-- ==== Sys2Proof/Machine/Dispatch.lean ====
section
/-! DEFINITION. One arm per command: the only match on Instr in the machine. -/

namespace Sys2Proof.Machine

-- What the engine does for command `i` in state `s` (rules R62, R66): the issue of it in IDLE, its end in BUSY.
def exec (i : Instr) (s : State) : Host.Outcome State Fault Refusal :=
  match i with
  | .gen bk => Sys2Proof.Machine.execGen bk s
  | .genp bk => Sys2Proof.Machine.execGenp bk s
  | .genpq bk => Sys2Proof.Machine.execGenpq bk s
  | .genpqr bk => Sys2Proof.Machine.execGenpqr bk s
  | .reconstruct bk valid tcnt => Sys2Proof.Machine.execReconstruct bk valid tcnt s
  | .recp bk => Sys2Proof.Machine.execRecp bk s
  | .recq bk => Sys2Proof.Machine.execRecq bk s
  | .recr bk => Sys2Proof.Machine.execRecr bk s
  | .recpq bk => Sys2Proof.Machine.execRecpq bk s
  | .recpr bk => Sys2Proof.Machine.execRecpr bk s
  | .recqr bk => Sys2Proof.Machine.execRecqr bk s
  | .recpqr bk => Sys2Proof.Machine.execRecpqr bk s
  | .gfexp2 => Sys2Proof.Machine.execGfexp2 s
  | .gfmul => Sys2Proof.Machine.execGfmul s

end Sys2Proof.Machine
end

○ ○ ○ ○

**Exercise brief**
Quote every entry exactly.

**Answer section**
-- ==== Sys2Proof/Machine/Dispatch.lean ====
section
/-! DEFINITION. One arm per command: the only match on Instr in the machine. -/

namespace Sys2Proof.Machine

-- What the engine does for command `i` in state `s` (rules R62, R66): the issue of it in IDLE, its end in BUSY.
def exec (i : Instr) (s : State) : Host.Outcome State Fault Refusal :=
  match i with
  | .gen bk => Sys2Proof.Machine.execGen bk s
  | .genp bk => Sys2Proof.Machine.execGenp bk s
  | .genpq bk => Sys2Proof.Machine.execGenpq bk s
  | .genpqr bk => Sys2Proof.Machine.execGenpqr bk s
  | .reconstruct bk valid tcnt => Sys2Proof.Machine.execReconstruct bk valid tcnt s
  | .recp bk => Sys2Proof.Machine.execRecp bk s
  | .recq bk => Sys2Proof.Machine.execRecq bk s
  | .recr bk => Sys2Proof.Machine.execRecr bk s
  | .recpq bk => Sys2Proof.Machine.execRecpq bk s
  | .recpr bk => Sys2Proof.Machine.execRecpr bk s
  | .recqr bk => Sys2Proof.Machine.execRecqr bk s
  | .recpqr bk => Sys2Proof.Machine.execRecpqr bk s
  | .gfexp2 => Sys2Proof.Machine.execGfexp2 s
  | .gfmul => Sys2Proof.Machine.execGfmul s

end Sys2Proof.Machine
end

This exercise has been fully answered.